←back to thread

183 points crescit_eundo | 4 comments | | HN request time: 0.613s | source
1. spectraldrift ◴[] No.45054829[source]
People often forget a message queue is just a simple, high-throughput state machine.

It's tempting to roll your own by polling a database table, but that approach breaks down- sometimes even at fairly low traffic levels. Once you move beyond a simple cron job, you're suddenly fighting row locking and race conditions just to prevent significant duplicate processing; effectively reinventing a wheel, poorly (potentially 5 or 10 times in the same service).
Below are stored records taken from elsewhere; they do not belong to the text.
/-- LDM of a line in the L1 takes the L1's copy; of a line that is not, it fills it from memory first. A whole-line STM leaves its 64 bytes dirty in the L1 and memory as it was; L1_WRITE_BACK of a line of HBM or DDR writes its dirty bytes and drops the line. MCPY copies memory to scratchpad and MPUT scratchpad to memory, once the L1 holds no line of the range. AMO replaces its field by the operation's new value and gives the old one, zero-extended. Poison in what an access reads ends the run with POISONED and the failing cell. What is said of bytes and outputs is for accesses granted no line of an extent, behind which a waiting host request would go on. -/
def Obligations.CellMemoryAccesses : Prop :=
  ∀ (run sett cell op : Nat) (x : Work) (r : Run) (host : Bytes) (s s' s'' : State), issues s run sett cell op x r → r.w = run →
    let c := r.cell sett cell
    let w := r.image.word sett cell c.pc
    let who := some (sett, cell)
    let pair := c.pair (wA w) (wC w)
    let a := wrap 64 ((pair : Int) + wImmS w)
    let n := 64 * wImm w
    let f := if bit w 4 then 8 else 4
    sett < r.l1.length → sett < r.scratch.length →
    (op = 0x04 → a % 64 = 0 → addrClass a = 3 →
      (∀ m l, clear x s → s.locate x.tenancy x.xltRoot a 64 false = (.mem m, s) → r.cached sett m = some l →
        Does (.ldm run sett cell host) s (.runs :: accessParts x s) (fun t => runBecomes s t run
          (withCell r sett cell (c.setReg (wDst w) (bytesLanes (slice l.data 0 64))).next))) ∧
      (∀ m, clear x s → s.locate x.tenancy x.xltRoot a 64 false = (.mem m, s) → r.cached sett m = none → m / 2 ^ 48 ≠ 2 →
        s.gateBy x who [(a, 64, false)] = .go s' → (r.ways sett m).length < 8 →
        (s.poisonedIn m 64 = false → Does (.ldm run sett cell host) s (.runs :: accessParts x s') (fun t => runBecomes s t run
          { withCell r sett cell (c.setReg (wDst w) (bytesLanes (s.readDev m 64))).next with
            l1 := lset r.l1 sett (r.l1Of sett ++ [{ addr := m, data := s.readDev m 64, dirty := List.replicate 64 false }]) })) ∧
        (s.poisonedIn m 64 = true → Does (.ldm run sett cell host) s (.runs :: accessParts x s') (fun t => runBecomes s t run
          { r with ended := some (0x32, 8 * sett + cell) })))) ∧
    (op = 0x05 → a % 64 = 0 → addrClass a = 3 → (c.reg (wB w)).length = 16 →
      ∀ m l, s.locate x.tenancy x.xltRoot a 64 true = (.mem m, s) → r.cached sett m = some l →
        Does (.stm run sett cell) s (.runs :: accessParts x s) (fun t => ∃ q k, runBecomes s t run q ∧ q.cells = (withCell r sett cell c.next).cells ∧
          q.cached sett m = some k ∧ k.data = laneBytes (c.reg (wB w)) ∧ k.dirty = List.replicate 64 true)) ∧
    (∀ l, (r.l1Of sett).filter (fun k => k.addr == l.addr) = [l] → l.addr / 2 ^ 48 ≤ 1 → l.data.length = 64 → l.dirty.length = 64 → s.poison = [] → s.firstTouch = [] →
      Does (.l1WriteBack run sett l.addr) s [.runs, .memory] (fun t => (∀ q, t.run run = some q → q.cached sett l.addr = none) ∧
        ∀ y, t.byteAt y = if l.addr ≤ y ∧ y < l.addr + 64 ∧ l.dirty.getD (y - l.addr) false = true then l.data.getD (y - l.addr) 0
          else s.byteAt y)) ∧
    (op = 0x08 → s.clearRange x run sett pair n = .go s' → s'.gateBy x who [(pair, n, false)] = .go s'' →
      (s''.poisonedAt x pair n = true → ∀ q, s''.run run = some q → q.ended = none → Does (.mcpy run sett cell host) s waitParts (fun t =>
        ∃ p, t.run run = some p ∧ p.ended = some (0x32, 8 * sett + cell))) ∧
      (s''.poisonedAt x pair n = false → ∀ q, s''.run run = some q → q.cells = r.cells →
        Does (.mcpy run sett cell host) s waitParts (fun t => ∃ p, t.run run = some p ∧
          p.cells = (withCell r sett cell c.next).cells ∧
          p.scratch = ((q.padWrite sett (c.lane (wB w) 0) (s''.readBy x who pair n host))).scratch))) ∧
    (op = 0x09 → clear x s → s.cellStores run who = [] → addrClass pair = 0 → (r.l1Of sett) = [] → sends s x.port → n ≠ 0 →
      (∀ p ∈ pagesOf pair n, s.pageGranted x p true = true) →
      Does (.mput run sett cell) s (plus [.out, .runs] (accessParts x s)) (fun t =>
        t.out = s.out ++ [Output.dma x.port x.pasid pair (r.padRead sett (c.lane (wB w) 0) n)] ∧
        runBecomes s t run { withCell r sett cell c.next with range := r.range || decide (r.image.scratch < c.lane (wB w) 0 + n) })) ∧
    (op = 0x0A → pair % f = 0 → addrClass pair = 3 → (r.l1Of sett) = [] → s.fabric.requests = [] →
      ∀ m, clear x s → s.locate x.tenancy x.xltRoot pair f true = (.mem m, s) → m / 2 ^ 48 ≤ 1 → s.poison = [] →
        s.gateBy x who [(pair, f, true)] = .go s' →
        let b := laneBytes (c.reg (wB w))
        let old := leNat (s.readDev m f)
        Does (.amo run sett cell) s (plus [.runs, .memory, .fill, .firstTouch] (accessParts x s')) (fun t =>
          leNat (t.readDev m f) = atomicNew (bits w 3 0) f old (fld b 0 f) (fld b 8 f) % 2 ^ (8 * f) ∧ memOnly s t [(m, f)] ∧
          runBecomes s t run (withCell r sett cell (c.setReg (wDst w) (amoLanes old)).next)))

/-- KERNEL_LOAD of an image that R313 or R315 refuses ends with its error and changes nothing else; an image that passes, with room in the tenancy's DDR, is LOADED and counts IMAGE_BYTES. An unload makes a LOADED id FREE and of a FREE one is STATE_ERROR, detail 32. KERNEL_RUN of a FREE id is STATE_ERROR, detail 32, ITERS out of range BAD_FIELD, detail 36, and otherwise the run waits for setts in the den of R320 with every register zero. ITERATION_END with every cell halted counts the iteration and starts the next. RUN_COMPLETE of a run that has made its iterations, with no dirty line, completes with its count and flags; of one that an access ended, with that status and cell. SETT_FAIL of a sett in use takes its logical sett out of service until the next frame boundary and records it as failed. What is said of bytes and outputs is for accesses granted no line of an extent, behind which a waiting host request would go on. -/
def Obligations.KernelsAndRuns : Prop :=
  ∀ (w : Nat) (x : Work) (image d0 d1 : Bytes) (s s' : State),
    let id := fld x.desc 32 2 % 4096
    let n := fld x.desc 36 4
    (startable s w x 0x40 → (descOp0 x.desc ≠ 0 ∨ n ≠ 0) → readable s x [(descOp0 x.desc, max 128 (min n (2 ^ 21)))] s' →
      let b := s'.readAt x (descOp0 x.desc) (max 128 (min n (2 ^ 21))) image
      (∀ r, s'.loadFault b x.tenancy n = some r →
        Does (.kernelLoad w image) s (plus [.works, .freeCount] (accessParts x s')) (fun t => hasResult t w r)) ∧
      (∀ a, s'.loadFault b x.tenancy n = none → s'.imagePlace x.tenancy n = some a →
        Does (.kernelLoad w image) s (plus [.works, .freeCount, .images, .memory, .poison, .fill, .firstTouch] (accessParts x s')) (fun t =>
          tget t.images id = some (parseImage b x.tenancy a) ∧ (∀ j, j ≠ id → tget t.images j = tget s.images j) ∧
          (clear x s' → memOnly s t [(a, b.length)]) ∧ hasResult t w (Result.done n)))) ∧
    (startable s w x 0x40 → descOp0 x.desc = 0 → n = 0 →
      (tget s.images id = none → Does (.kernelUnload w) s [.works, .waits] (fun t => hasResult t w (Result.err 0x10 32))) ∧
      (∀ i, tget s.images id = some i → Does (.kernelUnload w) s [.works, .waits, .images, .fill] (fun t => tget t.images id = none ∧
        (∀ j, j ≠ id → tget t.images j = tget s.images j) ∧ hasResult t w (Result.done 0)))) ∧
    (startable s w x 0x41 → s.run w = none →
      (s.runImage x.desc = none → Does (.kernelRun w) s [.works, .waits] (fun t => hasResult t w (Result.err 0x10 32))) ∧
      (∀ i, s.runImage x.desc = some i → n = 0 ∨ i.iterMax < n →
        Does (.kernelRun w) s [.works, .waits] (fun t => hasResult t w (Result.err 0x12 36))) ∧
      (∀ i den, s.runImage x.desc = some i → n ≠ 0 → n ≤ i.iterMax → s.runDen x.tenancy x.port (fld x.desc 34 1) i.setts = some den →
        Does (.kernelRun w) s [.runs] (fun t => t.runs = s.runs ++ [newRun x i den] ∧ (newRun x i den).setts = [] ∧
          (newRun x i den).iterDone = 0 ∧ ∀ c ∈ (newRun x i den).cells, c = Cell.start))) ∧
    (∀ r, s.run w = some r → r.resident = none → r.ended = none → r.stalled = false →
      (r.setts ≠ [] → r.iterDone < r.iters → r.cells.all (·.halted) = true →
        Does (.iterationEnd w) s [.runs] (fun t => runBecomes s t w { r with
          iterDone := r.iterDone + 1, cells := if r.iterDone + 1 < r.iters then r.cells.map Cell.again else r.cells })) ∧
      (s.work w = some x → x.result = none → r.iters ≤ r.iterDone → r.l1.all (· == []) = true →
        Does (.runComplete w d0 d1) s [.runs, .works, .waits] (fun t => t.run w = none ∧ (∀ v, v ≠ w → t.run v = s.run v) ∧
          hasResult t w (r.result (Result.done r.count))))) ∧
    (∀ r st cell, s.run w = some r → s.work w = some x → x.result = none → r.stalled = false → r.ended = some (st, cell) →
      r.l1.all (· == []) = true →
      Does (.runComplete w d0 d1) s [.runs, .works, .waits] (fun t => t.run w = none ∧ hasResult t w (r.result (Result.err st cell)))) ∧
    (∀ den phys k : Nat, den < 8 → phys < 18 → s.failedSetts.contains (den, phys) = false →
      (List.range 16).find? (fun k => tgetD s.settMap (16 * den + k) k == phys) = some k →
      Does (.settFail den phys) s [.out, .freeCount, .regs, .counters, .runs, .settMap, .failedSetts, .settWait, .health, .svcPrev, .errs]
        (fun t => (den, phys) ∈ t.failedSetts ∧ tgetD t.settMap (16 * den + k) k = 18 ∧ (16 * den + k, phys) ∈ t.settWait))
A service like SQS solves this with its state management. A message becomes 'invisible' while being processed. If it's not deleted within the configurable visibility timeout, it transitions back to available. That 'fetch next and mark invisible' state transition is the key, and it's precisely what's so difficult to implement correctly and performantly in a database every single time you need it.

replies(1): >>45054938 #
2. groone ◴[] No.45054938[source]
Message becomes invisible in a regular relational database when using `SELECT FOR UPDATE SKIP LOCKED`
replies(2): >>45055183 #>>45056115 #
3. kerblang ◴[] No.45055183[source]
Overall it's completely feasible to build a message queue with RDBMS _because_ they have locking. You might end up doing extra work compared to some other products that make message queueing easy/fun/so-simple-caveman-etc.

Now if SQS has some super-scalar mega-cluster capability where one instance can deliver 100 billion messages a day across the same group of consumers, ok, I'm impressed, because most MQ's can't, because... locking. Thus Kafka (which is not a message queue).

I think the RDBMS MQ should be treated as the "No worse than this" standard - if my fancy new message queueing product is even harder to set up, it isn't worth your trouble. But SQS itself IS pretty easy to use.

4. spectraldrift ◴[] No.45056115[source]
That's totally feasible, and works for small to medium traffic (SQS scales seamlessly from 1 message per year to millions per second).

In practice, I've never seen this implemented correctly in the wild- most people don't seem to care enough to handle the transactions properly. Additionally, if you want additional features like DLQs or metrics on stuck message age, you'll end up with a lot more complexity just to get parity with a standard queue system.

A common library could help with this though.